Source: Click to open the link
Scenario:
Recently, a DB Server occasionally experienced CPU alarms. My mail alarm threshold (please read y threshold) is set to 15%. It didn't take the case at the beginning. I thought it was a statistical query, later, it became more and more frequent.
Exploration:
I decided to check what the fault was. The Troubleshooting sequence is as follows:
1. First enable Cacti monitoring and find that the CPU average has suddenly increased after a certain day, and the System \ Processor Queue Length and sqlservr \ % ProcessorTime are also significantly changing.

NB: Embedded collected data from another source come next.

/-- The first waiting command of each source, in order of arrival. -/
def firstWaiting (seen : List Source) : List Waiting → List Waiting
  | [] => []
  | w :: rest =>
    if seen.contains w.hdr.src then firstWaiting seen rest else w :: firstWaiting (w.hdr.src :: seen) rest

/-- Removes the first waiting command that equals `w`. -/
def dropWaiting (w : Waiting) (d : Dev) : Dev := { d with host := { d.host with waitQ := d.host.waitQ.erase w } }

/-- A command that completes without having been accepted. -/
def completeUnaccepted (w : Waiting) (code : Nat) (d : Dev) : Dev :=
  let r := takeFlight w.hdr w.opcode d
  complete r.1 code 0 0 r.2

/-- Accepts one command; a session's command that meets the limit of 64 completes BUSY_RETRY (R425). -/
def acceptNext (w : Waiting) (d : Dev) : Dev :=
  let full := decide (64 ≤ inFlightCount d)
  match w.hdr.src, full with
  | .session _, true => completeUnaccepted w cBusy (dropWaiting w d)
  | _, _ => accept w (dropWaiting w d)

/-- Accepts commands as long as one may be, `fuel` at most. -/
def pump (fuel : Nat) (d : Dev) : Dev :=
  match fuel with
  | 0 => d
  | f + 1 =>
    match (firstWaiting [] d.host.waitQ).find? (mayAccept d) with
    | none => d
    | some w => pump f (acceptNext w d)

/-- Accepts every command that may be accepted now (R425). -/
def acceptAll (d : Dev) : Dev := pump d.host.waitQ.length d

/-- A source issues a command: it waits behind those before it and is accepted when it may be. -/
def submit (hdr : CmdHdr) (c : Cmd) (d : Dev) : Dev := acceptAll (enqueue hdr (some c) (cmdOpcode c) d)

/-- The device fetches the next entry of the command ring, or takes up a session's next command (R413, R416, R425).
`entry` is the entry in host memory, `host` the bytes that its data reference names there. -/
def commandFetch (src : Source) (entry host : Bytes) (d : Dev) : Dev :=
  match src with
  | .host =>
    if ringRunning d 0 && decide (ringHeld d 0 ≠ 0) && cmdsRun d && !fetchStalled d then
      acceptAll (enqueueEntry .host (padTo 64 entry) host (ringAdvance 0 d))
    else d
  | _ => acceptAll d

/-- The fence of the first waiting command of a source has held it for more than 30 s (R425). -/
def fenceTimeout (src : Source) (d : Dev) : Dev :=
  match (firstWaiting [] d.host.waitQ).find? (fun w => decide (w.hdr.src = src)) with
  | none => d
  | some w =>
    if w.hdr.flags.testBit 0 && sourceBusy d src && cmdsRun d && decide (w.since + 30 * secNs < nowNs d) then
      acceptAll (completeUnaccepted w cTimeout (dropWaiting w d))
    else d

/-- A command of the firmware: judged and run as any other (R283, R286, R391, R403, R444). -/
def firmwareCmd (aqn : Nat) (c : Cmd) (d : Dev) : Dev :=
  let hdr : CmdHdr := ⟨.firmware, 0, 0, 0, aqn, false, false⟩
  let r := takeFlight hdr (cmdOpcode c) d
  runCmd r.1 hdr c r.2

end Sys2Proof.Machine
end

2. Starting from the inefficient SQL statement which is the easiest way to start, do you have made any changes to your business recently? Connect to the SQL instance, open the activity monitor, expand the "query that consumes a large amount of resources recently", and run the CPU time in reverse order. No real-time resource-consuming query is found here. In my personal experience, if the value here is 4 digits and the number of execution times in a minute is 3 digits, the average server CPU is more than 10%. If the cpu time is 5 digits, in addition, the number of executions within a minute is also high. If the number of executions exceeds several hundred times, the CPU is generally not relaxed. The image is for demonstration only.

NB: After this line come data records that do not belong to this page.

/-- BULK arrives at the joiner: the staging unit writes a line of the delay store, or a position of staging (R131, R405). -/
def bulkReceive (b : Bytes) (d : Dev) : Dev :=
  let at' := beAt b 4 8
  if d.pair.join.any (fun x => x.joiner) = false then d
  else if slice b 0 1 = [Config.bulkRegion 0] then
    let bank := at' / 2 ^ 20 % 64
    let slot := at' % 2 ^ 20 / 65536
    let n := at' % 65536 / 4
    forN 16 (fun k d => windowWrite (64 * slot + bank) (n + k) (sext 32 (leAt b (12 + 4 * k) 4)) d) d
  else if slice b 0 1 = [Config.bulkRegion 1] then
    let key := at' / 4
    stagingWrite (key / 278528 % 1024) (key % 278528) (sext 32 (leAt b 12 4)) d
  else d

/-- A phase of the join ends and the next begins; phases 4 and 5 take a quantum for each block (R405). Transfers wait for L4 (R409).
The device that renders tells the joiner; from phase 6 the join completes once its three digests agree, and fails on both devices
where they do not (R406). -/
def joinAdvance (copy : JoinCopy) (d : Dev) : Dev :=
  match d.pair.join with
  | none => d
  | some x =>
    let now := qnNow d
    if x.phase < 2 ∨ now < x.qn ∨ (x.phase < 6 ∧ d.pair.l4 = false) then d
    else if x.phase < 6 then
      let d := onlyIf x.joiner (joinCopy x.phase x.step copy) d
      let d := onlyIf (!x.joiner && decide (x.phase = 2)) delaySend d
      if x.step + 1 < joinSteps d x.phase then putJoin (some { x with step := x.step + 1, qn := now + 1 }) d else
      let ph := x.phase + 1
      let q := if ph = 6 then now + 2 else now + 1
      let j := if ph = 6 then (if x.joiner then x.j.getD q else q) else 0
      let d := putJoin (some { x with step := 0, phase := ph, qn := if ph = 6 then j else q, j := if ph = 6 then some j else x.j }) d
      if x.joiner then d else pairSendSeq 11 (beBytes 1 ph ++ zeros 3 ++ beBytes 5 (if ph = 6 then j else q) ++ zeros 3) none d
    else
      let j := x.j.getD x.qn
      let ok := (List.range 3).all (fun i => fget false d.pair.compared (j + i)) && decide (d.pair.misses = 0)
      if now < j + 3 then d
      else if !ok then joinFail d
      else joinDone x d

/-- PAIR_RESYNC: the named device has reached SAFE and now joins (R403). -/
def resyncJoin (d : Dev) : Dev :=
  if d.pair.resyncSelf ∧ d.sys.mode = .safe ∧ (transNow d).isNone then
    firmwareCmd 0 (.setMode 4 1) { d with pair := { d.pair with resyncSelf := false } }
  else d

/-- A transition completes; a device under PAIR_RESYNC then joins, and a mode that renders sends again. -/
def transCompletePair (d : Dev) : Dev := resyncJoin (transComplete d)

/-! ### Lanes (R408, R409) -/

/-- LANE arrives (R408). -/
def laneReceive (b : Bytes) (d : Dev) : Dev :=
  if secNs ≤ beAt b 10 4 then d else
  { d with pair := { d.pair with lane := some ⟨(beAt b 0 1).testBit 0, beAt b 4 6 * secNs + beAt b 10 4⟩ } }

/-- Does something call for L4: a join, an image or record in transfer, received or to be sent, or shedding that is not
allowed (R408)? -/
def wantsL4 (d : Dev) : Bool :=
  d.pair.join.isSome || !d.pair.imageBuf.isEmpty || !d.pair.irBuf.isEmpty || !d.pair.linkOut.isEmpty || !bitAt d 0x140000 1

3. There is no resource-consuming SQL statement, which is the most undesirable result of DBA, because perhaps the SQL Server is under pressure from internal or external sources, so that I spent too much time dealing with the communication with the operating system. The vast majority of non-query inefficient performance problems in SQL Server come from memory or hard disks, and sometimes the two need to study and compare baselines at the same time to determine who is the cause and who is the result. Here, we first check the memory usage of SQL Server. When the performance counter is turned on, my friends and I are stunned ...... A database with 64 GB memory is installed. The TargetMemory of SQL Server is only over 500 mb! Among them, StolenPage also occupies more than 200 MB, and the database DataPage only has more than 200 MB of memory for use. Oh, Shit! Although I do not want to use the word "Where are I going", but "Where is my memory?" At the same time, we also noticed that the PageLifeExpectancy value is only 26 (a server with sufficient memory, this value should be at least W ), the "Cache Hit Ration" We talked about a long time ago still maintains a relatively high level of 98! This case tells us that the performance counter of the cache hit rate cannot be explained in many cases.
4. OK. In this case, who occupies the memory that should have belonged to my dear SQL Server? We will continue to go to The wiindowstask Management page, select a route lag card, and click it to show all user flows. We will find that svchost.exe occupies the vast majority of 60 GB of memory!
5. What is svchost.exe? The Remote Registry Service is displayed on the worker process.
6. Check that something has reached a certain level. Most of this is a windows memory leakage Bug. google keywords: windows server 2008 r2 remote registry memory leak
Sure enough: Assume that you query performance counters on a remote computer by using an application on a computer that is running Windows 7 or Windows Server 2008 R2. In this situation, the memory usage of the Remote Registry service on the local computer increases until the available memory is exhausted.
Solution:
1. Restart the server and install hotfix.
2. Because restarting the server will affect the business, I am trying to restart the RemoteRegistry Service. This bug should also be fixed in some fixed scenarios.
Then, at the right time, I restarted the service. The TargetMemory of SQL Server was restored to over 60 GB, And the CPU was normal. So far, this problem has not occurred again.
Follow-up:
DBA's work is hard and hard to say, and it is easy to say. It is not enough to discover and solve problems. We also need to be aware of our shortcomings. In this case, I have not set up SQL Server Memory monitoring before, so I did not immediately find the severity of the illness. Fortunately, this Server does not undertake important services, otherwise the consequences will be unimaginable, it may have been a long time before the crash. The fear is that, if the crash occurs, the server will be restarted. At that time, we won't even have the first scene. When the leader asks, I should have scratched my head again.
After this event, I set up the SQL Server Memory monitoring. One day later, I found the same problem on one Server from the new monitoring data! I am glad that the server is not down, but that I am doing the right thing.
With a memory monitoring chart, we can see that after the service is restarted, the Total Pages of SQL Server has been rising and gradually stabilized, and Page life expectancy is also growing, I am glad that the CPU can also indicate that my illness has been eliminated.
Summary:
Before a performance problem occurs on the server, the majority of the problems occur in advance, especially Memory leakage, because the memory is squeezed a little bit, and the last limit is reached, SQL Server will suddenly Crash off, and then leave you with a dump, and Microsoft will laugh. Experienced doctors should see some clues from their daily back pain, and then further analyze and predict the occurrence of major diseases in advance. This is the value of DBA. This case tells me that only by focusing on the changes in the details of server exceptions can we prevent them from happening before they happen.